Elwan Ahmed, Singh Ranvir, Patterson Maree, Roygard Jon, Horne Dave, Clothier Brent, Jones Geoffrey
Institute of Agriculture and Environment (IAE), Massey University, Private Bag, Palmerston North, 11 222, New Zealand.
Horizons Regional Council, Palmerston North, New Zealand.
Environ Monit Assess. 2018 Jan 11;190(2):78. doi: 10.1007/s10661-017-6444-y.
Better management of water quality in streams, rivers and lakes requires precise and accurate estimates of different contaminant loads. We assessed four sampling frequencies (2 days, weekly, fortnightly and monthly) and five load calculation methods (global mean (GM), rating curve (RC), ratio estimator (RE), flow-stratified (FS) and flow-weighted (FW)) to quantify loads of nitrate-nitrogen (NO-N), soluble inorganic nitrogen (SIN), total nitrogen (TN), dissolved reactive phosphorus (DRP), total phosphorus (TP) and total suspended solids (TSS), in the Manawatu River, New Zealand. The estimated annual river loads were compared to the reference 'true' loads, calculated using daily measurements of flow and water quality from May 2010 to April 2011, to quantify bias (i.e. accuracy) and root mean square error 'RMSE' (i.e. accuracy and precision). The GM method resulted into relatively higher RMSE values and a consistent negative bias (i.e. underestimation) in estimates of annual river loads across all sampling frequencies. The RC method resulted in the lowest RMSE for TN, TP and TSS at monthly sampling frequency. Yet, RC highly overestimated the loads for parameters that showed dilution effect such as NO-N and SIN. The FW and RE methods gave similar results, and there was no essential improvement in using RE over FW. In general, FW and RE performed better than FS in terms of bias, but FS performed slightly better than FW and RE in terms of RMSE for most of the water quality parameters (DRP, TP, TN and TSS) using a monthly sampling frequency. We found no significant decrease in RMSE values for estimates of NON, SIN, TN and DRP loads when the sampling frequency was increased from monthly to fortnightly. The bias and RMSE values in estimates of TP and TSS loads (estimated by FW, RE and FS), however, showed a significant decrease in the case of weekly or 2-day sampling. This suggests potential for a higher sampling frequency during flow peaks for more precise and accurate estimates of annual river loads for TP and TSS, in the study river and other similar conditions.

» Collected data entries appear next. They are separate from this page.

-- ==== Sys2Proof/Laws/Memory.lean ====
section
/-! SUPPORT. Host memory: a read after a write, and the canonical form every memory operation keeps. -/

namespace Sys2Proof.Machine

@[simp] theorem readByte_nil (a : Nat) : readByte [] a = unwrittenByte := rfl

theorem readByte_cons (c : Host.Cell) (m : Memory) (a : Nat) :
    readByte (c :: m) a = if c.1 = a then c.2 else readByte m a := rfl

/-- Every address of a memory in canonical form above `lo` lies above `lo`. -/
theorem wfAbove_lt {lo : Int} {m : Memory} (h : Memory.wfAbove lo m = true) : ∀ c ∈ m, lo < (c.1 : Int) := by
  induction m generalizing lo with
  | nil => intro c hc; cases hc
  | cons d m ih =>
    simp only [Memory.wfAbove, Bool.and_eq_true, decide_eq_true_eq] at h
    obtain ⟨⟨⟨h1, _⟩, _⟩, h4⟩ := h
    intro c hc
    rcases List.mem_cons.mp hc with rfl | hc
    · exact h1
    · exact lt_trans h1 (ih h4 c hc)

/-- Canonical form above a bound is canonical form above any lower bound. -/
theorem wfAbove_mono {lo lo' : Int} {m : Memory} (hle : lo' ≤ lo) (h : Memory.wfAbove lo m = true) :
    Memory.wfAbove lo' m = true := by
  cases m with
  | nil => rfl
  | cons d m =>
    simp only [Memory.wfAbove, Bool.and_eq_true, decide_eq_true_eq] at h ⊢
    exact ⟨⟨⟨lt_of_le_of_lt hle h.1.1.1, h.1.1.2⟩, h.1.2⟩, h.2⟩

/-- An address that no entry has reads as an unwritten byte. -/
theorem readByte_of_notMem {m : Memory} {a : Nat} (h : ∀ c ∈ m, c.1 ≠ a) : readByte m a = unwrittenByte := by
  induction m with
  | nil => rfl
  | cons d m ih =>
    rw [readByte_cons, if_neg (h d (by simp)), ih fun c hc => h c (List.mem_cons_of_mem _ hc)]

/-- An address at or below the bound reads as an unwritten byte. -/
theorem readByte_of_le {lo : Int} {m : Memory} (h : Memory.wfAbove lo m = true) {a : Nat} (ha : (a : Int) ≤ lo) :
    readByte m a = unwrittenByte :=
  readByte_of_notMem fun c hc => by have := wfAbove_lt h c hc; omega

/-- A write leaves every other byte alone. -/
theorem readByte_writeByte_other (m : Memory) {a b : Nat} (v : Byte) (hab : b ≠ a) :
    readByte (writeByte m a v) b = readByte m b := by
  induction m with
  | nil =>
    simp only [writeByte]
    split
    · rfl
    · rw [readByte_cons, if_neg (fun h => hab h.symm)]
  | cons d m ih =>
    simp only [writeByte]
    split
    · split
      · rfl
      · rw [readByte_cons, if_neg (fun h => hab h.symm)]
    · split
      · next h =>
        subst h
        split
        · rw [readByte_cons, if_neg (fun h => hab h.symm)]
        · rw [readByte_cons, readByte_cons, if_neg (fun h => hab h.symm), if_neg (fun h => hab h.symm)]
      · rw [readByte_cons, readByte_cons, ih]

/-- A read after a write to the same place gives the value written. -/
theorem readByte_writeByte_same {lo : Int} {m : Memory} (h : Memory.wfAbove lo m = true) (a : Nat) (v : Byte) :
    readByte (writeByte m a v) a = v := by
  induction m generalizing lo with
  | nil =>
    simp only [writeByte]
    split
    · next hv => rw [readByte_nil, hv]
    · rw [readByte_cons, if_pos rfl]
  | cons d m ih =>
    simp only [Memory.wfAbove, Bool.and_eq_true, decide_eq_true_eq] at h
    obtain ⟨_, h4⟩ := h
    simp only [writeByte]
    split
    · next hlt =>
      split
      · next hv =>
        rw [readByte_cons, if_neg (by omega), readByte_of_le h4 (by omega), hv]
      · rw [readByte_cons, if_pos rfl]
    · split
      · next heq =>
        subst heq
        split
        · next hv => rw [readByte_of_le h4 (le_refl _), hv]
        · rw [readByte_cons, if_pos rfl]
      · next hne =>
        rw [readByte_cons, if_neg (fun h => hne h.symm), ih h4]

/-- A write below 2^32 keeps the canonical form. -/
theorem writeByte_wfAbove {lo : Int} {m : Memory} (h : Memory.wfAbove lo m = true) {a : Nat} (v : Byte)
    (ha : a < 2 ^ 32) (hlo : lo < (a : Int)) : Memory.wfAbove lo (writeByte m a v) = true := by
  induction m generalizing lo with
  | nil =>
    simp only [writeByte]
    split
    · rfl
    · next hv =>
      simp only [Memory.wfAbove, Bool.and_eq_true, decide_eq_true_eq]
      exact ⟨⟨⟨hlo, ha⟩, hv⟩, trivial⟩
  | cons d m ih =>
    have h0 := h
    simp only [Memory.wfAbove, Bool.and_eq_true, decide_eq_true_eq] at h
    obtain ⟨⟨⟨h1, h2⟩, h3⟩, h4⟩ := h
    simp only [writeByte]
    split
    · next hlt =>
      split
      · exact h0
      · next hv =>
        simp only [Memory.wfAbove, Bool.and_eq_true, decide_eq_true_eq]
        exact ⟨⟨⟨hlo, ha⟩, hv⟩, ⟨⟨⟨by exact_mod_cast hlt, h2⟩, h3⟩, h4⟩⟩
    · split
      · next heq =>
        split
        · exact wfAbove_mono (le_of_lt h1) h4
        · next hv =>
          simp only [Memory.wfAbove, Bool.and_eq_true, decide_eq_true_eq]
          exact ⟨⟨⟨hlo, ha⟩, hv⟩, heq ▸ h4⟩
      · next hnlt hne =>
        simp only [Memory.wfAbove, Bool.and_eq_true, decide_eq_true_eq]
        exact ⟨⟨⟨h1, h2⟩, h3⟩, ih h4 (by omega)⟩

/-- A write of one byte keeps the canonical form. -/
theorem writeByte_wf {m : Memory} (h : m.wf = true) {a : Nat} (v : Byte) (ha : a < 2 ^ 32) : (writeByte m a v).wf = true :=
  writeByte_wfAbove h v ha (by omega)

/-- A read after a write to a memory in canonical form. -/
theorem readByte_writeByte {m : Memory} (h : m.wf = true) (a b : Nat) (v : Byte) :
    readByte (writeByte m a v) b = if b = a then v else readByte m b := by
  split
  · next hb => rw [hb, readByte_writeByte_same h]
  · next hb => exact readByte_writeByte_other m v hb

/-- A list of writes keeps the canonical form. -/
theorem writeCells_wf {m : Memory} (h : m.wf = true) {cells : List Host.Cell} (hc : ∀ c ∈ cells, c.1 < 2 ^ 32) :
    (writeCells m cells).wf = true := by
  induction cells generalizing m with
  | nil => exact h
  | cons c cs ih =>
    exact ih (writeByte_wf h c.2 (hc c (by simp))) fun d hd => hc d (List.mem_cons_of_mem _ hd)

/-- A list of writes leaves every byte it does not name alone. -/
theorem readByte_writeCells_other {m : Memory} {cells : List Host.Cell} {a : Nat} (h : ∀ c ∈ cells, c.1 ≠ a) :
    readByte (writeCells m cells) a = readByte m a := by
  induction cells generalizing m with
  | nil => rfl
  | cons c cs ih =>
    exact (ih fun d hd => h d (List.mem_cons_of_mem _ hd)).trans
      (readByte_writeByte_other m c.2 fun e => h c (by simp) e.symm)

/-- A list of writes to distinct addresses leaves each named byte at its value. -/
theorem readByte_writeCells_mem {m : Memory} (hm : m.wf = true) {cells : List Host.Cell}
    (hlt : ∀ c ∈ cells, c.1 < 2 ^ 32) (hnd : (cells.map (·.1)).Nodup) {c : Host.Cell} (hc : c ∈ cells) :
    readByte (writeCells m cells) c.1 = c.2 := by
  induction cells generalizing m with
  | nil => cases hc
  | cons d ds ih =>
    simp only [List.map_cons, List.nodup_cons] at hnd
    rcases List.mem_cons.mp hc with rfl | hc
    · have hrest : readByte (writeCells (writeByte m c.1 c.2) ds) c.1 = readByte (writeByte m c.1 c.2) c.1 :=
        readByte_writeCells_other fun e he heq => hnd.1 (heq ▸ List.mem_map_of_mem he)
      exact hrest.trans (readByte_writeByte_same hm _ _)
    · exact ih (writeByte_wf hm d.2 (hlt d (by simp))) (fun e he => hlt e (List.mem_cons_of_mem _ he)) hnd.2 hc

end Sys2Proof.Machine
end

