theorem InStep.write (hp : s.phase = .write) : s' = s ∨ t' = t ∨ InStep c s' t' := by
  have hp' : t.phase = .write := h.phase.trans hp
  have hcs := h.left.cfg (by simp [hp])
  have hct := h.right.cfg (by simp [hp'])
  have hleft : stepWrite s = .next s' := by simpa only [h.left.step_eq, stepBlock, hp] using hs
  have hright : stepWrite t = .next t' := by simpa only [h.right.step_eq, stepBlock, hp'] using ht
  have hsame := h.session (.inr hp)
  have hk : s.session.k = t.session.k := lasting_k hsame
  have hbest : s.session.best = t.session.best := lasting_best hsame
  obtain ⟨best, hb, hcase⟩ := stepWrite_cases hleft
  obtain ⟨best', hb', hcase'⟩ := stepWrite_cases hright
  obtain rfl : best' = best := Option.some.inj (hb'.symm.trans (hbest.symm.trans hb))
  rw [hcs] at hcase
  rw [hct] at hcase'
  rcases hcase with ⟨hlarge, hs'⟩ | ⟨hfit, hs' | hs'⟩
  · rcases hcase' with ⟨_, ht'⟩ | ⟨hfit, _⟩
    · exact .inr (.inr (h.of_raiseError hs ht (by simp [hp]) hs' ht'))
    · exact absurd hlarge (not_lt.mpr hfit)
  · rcases hcase' with ⟨hlarge, _⟩ | ⟨_, ht' | ht'⟩
    · exact absurd hlarge (not_lt.mpr hfit)
    · refine .inr (.inr (h.of_ended hs ht (by rw [hs']; rfl) (by rw [ht']; rfl) ?_))
      rw [hs', ht']
      exact complete_sameEnd h.left h.right hp hp' hb hb' hfit hk
    · exact .inr (.inl ht')
  · exact .inl hs'

/-- Unless one of them has no step, two encodes stay in step. -/
theorem InStep.next : s' = s ∨ t' = t ∨ InStep c s' t' := by
  cases hp : s.phase with
  | idle => exact .inl (Host.Outcome.next.inj (hs.symm.trans (h.left.step_idle hp)))
  | check => exact .inr (.inr (h.check hs ht hp))
  | convert => exact h.convert hs ht hp
  | pass => exact .inr (.inr (h.pass hs ht hp))
  | write => exact h.write hs ht hp

end Transitions

/-- A run from a state that steps to itself ends there. -/
theorem eq_of_run_of_fixed {s t : State} {n : Nat} (hfix : step s = .next s) (hrun : Host.Core.run core n s = .next t) : t = s :=
  Host.Outcome.next.inj (hrun.symm.trans (run_of_fixed hfix n))

/-- A run that ends an encode that is still running begins with a step that is not stuck. -/
theorem run_cases_of_running {n : Nat} {s u : State} (hrun : Host.Core.run core n s = .next u) (hp : s.phase ≠ .idle) (hu : u.phase = .idle) :
    ∃ k t, n = k + 1 ∧ step s = .next t ∧ t ≠ s ∧ Host.Core.run core k t = .next u := by
  cases n with
  | zero =>
    cases hrun
    exact absurd hu hp
  | succ k =>
    obtain ⟨t, hst, hrest⟩ := run_cases hrun
    refine ⟨k, t, rfl, hst, ?_, hrest⟩
    rintro rfl
    exact hp (eq_of_run_of_fixed hst hrest ▸ hu)

/-- Runs of any two lengths that end two encodes in step end them alike. -/
theorem InStep.runs {c : EncConfig} {m n : Nat} {s t s' t' : State} (h : InStep c s t) (hs : Host.Core.run core m s = .next s')
    (ht : Host.Core.run core n t = .next t') (hs' : s'.phase = .idle) (ht' : t'.phase = .idle) : SameEnd c s' t' := by
  induction m generalizing s t n with
  | zero =>
    cases hs
    obtain rfl := eq_of_run_of_fixed (h.right.step_idle (h.phase.trans hs')) ht
    exact h.ended hs'
  | succ m ih =>
    by_cases hp : s.phase = .idle
    · obtain rfl := eq_of_run_of_fixed (h.left.step_idle hp) hs
      obtain rfl := eq_of_run_of_fixed (h.right.step_idle (h.phase.trans hp)) ht
      exact h.ended hp
    · obtain ⟨_, s₁, hm, hstep, hmove, hrest⟩ := run_cases_of_running hs hp hs'
      obtain rfl := Nat.succ.inj hm
      obtain ⟨_, t₁, rfl, hstep', hmove', hrest'⟩ := run_cases_of_running ht (h.phase ▸ hp) ht'
      rcases h.next hstep hstep' with hstuck | hstuck | hnext
      · exact absurd hstuck hmove
      · exact absurd hstuck hmove'
      · exact ih hnext hrest hrest'
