-- ==== Sys2Proof/Machine/Cells.lean ====
section
/-! DEFINITION. Reading and writing a table of cells held as its change points. -/

namespace Sys2Proof.Machine

/-- The value of cell `q`, where `d` is in force before the first change point. -/
def cellsRead {α : Type} (d : α) : Cells α → Nat → α
  | [], _ => d
  | (a, v) :: t, q => if q < a then d else cellsRead v t q

/-- The change point `(a, v)` before `t`, left out where `v` is already in force. -/
def cellsCons {α : Type} [DecidableEq α] (d : α) (a : Nat) (v : α) (t : Cells α) : Cells α :=
  if v = d then t else (a, v) :: t

/-- The change points from cell `b` on, after a range that ended with `x` in force; `cur` is the value
in force at the head of the list. -/
def cellsResume {α : Type} [DecidableEq α] (x : α) (b : Nat) (cur : α) : Cells α → Cells α
  | [] => cellsCons x b cur []
  | (c, v) :: t => if c ≤ b then cellsResume x b v t else cellsCons x b cur ((c, v) :: t)

/-- Every cell of the nonempty range `[a, b)` becomes `x`. -/
def cellsFillFrom {α : Type} [DecidableEq α] (d : α) (a b : Nat) (x : α) : Cells α → Cells α
  | [] => cellsCons d a x (cellsResume x b d [])
  | (c, v) :: t =>
    if c < a then (c, v) :: cellsFillFrom v a b x t
    else cellsCons d a x (cellsResume x b d ((c, v) :: t))

/-- Every cell of the range `[a, b)` becomes `x`. -/
def cellsFill {α : Type} [DecidableEq α] (d : α) (m : Cells α) (a b : Nat) (x : α) : Cells α :=
  if a < b then cellsFillFrom d a b x m else m

/-- Cell `a` becomes `x`. -/
def cellsWrite {α : Type} [DecidableEq α] (d : α) (m : Cells α) (a : Nat) (x : α) : Cells α :=
  cellsFillFrom d a (a + 1) x m

/-- The canonical form of a table of the cells below `hi`, with `d` in force before it and `last` after
it: cell numbers rise from `lo`, and no change point repeats the value in force. -/
def cellsWf {α : Type} [DecidableEq α] (last d : α) (lo hi : Nat) : Cells α → Bool
  | [] => decide (d = last)
  | (a, v) :: t =>
    decide (lo ≤ a) && decide (a ≤ hi) && decide (v ≠ d) && cellsWf last v (a + 1) hi t

end Sys2Proof.Machine
end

要更好地管理溪流、河流和湖泊的水质,需要精确且准确地估算不同污染物负荷。我们评估了四种采样频率(两天一次、每周一次、每两周一次和每月一次)以及五种负荷计算方法(全球均值(GM)、率定曲线(RC)、比率估计器(RE)、流量分层(FS)和流量加权(FW)),以量化新西兰马纳瓦图河中的硝酸盐氮(NO-N)、可溶性无机氮(SIN)、总氮(TN)、溶解性活性磷(DRP)、总磷(TP)和总悬浮固体(TSS)的负荷。将估算的年河流负荷与参考“真实”负荷进行比较,该参考负荷是使用2010年5月至2011年4月的流量和水质日测量值计算得出的,以量化偏差(即准确性)和均方根误差“RMSE”(即准确性和精密度)。GM方法导致相对较高的RMSE值,并且在所有采样频率下,年河流负荷估算中存在一致的负偏差(即低估)。RC方法在每月采样频率下,对TN、TP和TSS产生的RMSE最低。然而,RC对表现出稀释效应的参数(如NO-N和SIN)的负荷高估严重。FW和RE方法给出了相似的结果,并且使用RE相对于FW并没有实质性改进。总体而言,就偏差而言,FW和RE比FS表现更好,但对于大多数水质参数(DRP、TP、TN和TSS),使用每月采样频率时,FS在RMSE方面比FW和RE略好。我们发现,当采样频率从每月增加到每两周一次时,NON、SIN、TN和DRP负荷估算的RMSE值没有显著下降。然而,TP和TSS负荷估算(由FW、RE和FS估算)中的偏差和RMSE值在每周或两天采样的情况下显著下降。这表明在流量峰值期间采用更高的采样频率,对于在研究河流及其他类似条件下更精确准确地估算TP和TSS的年河流负荷具有潜力。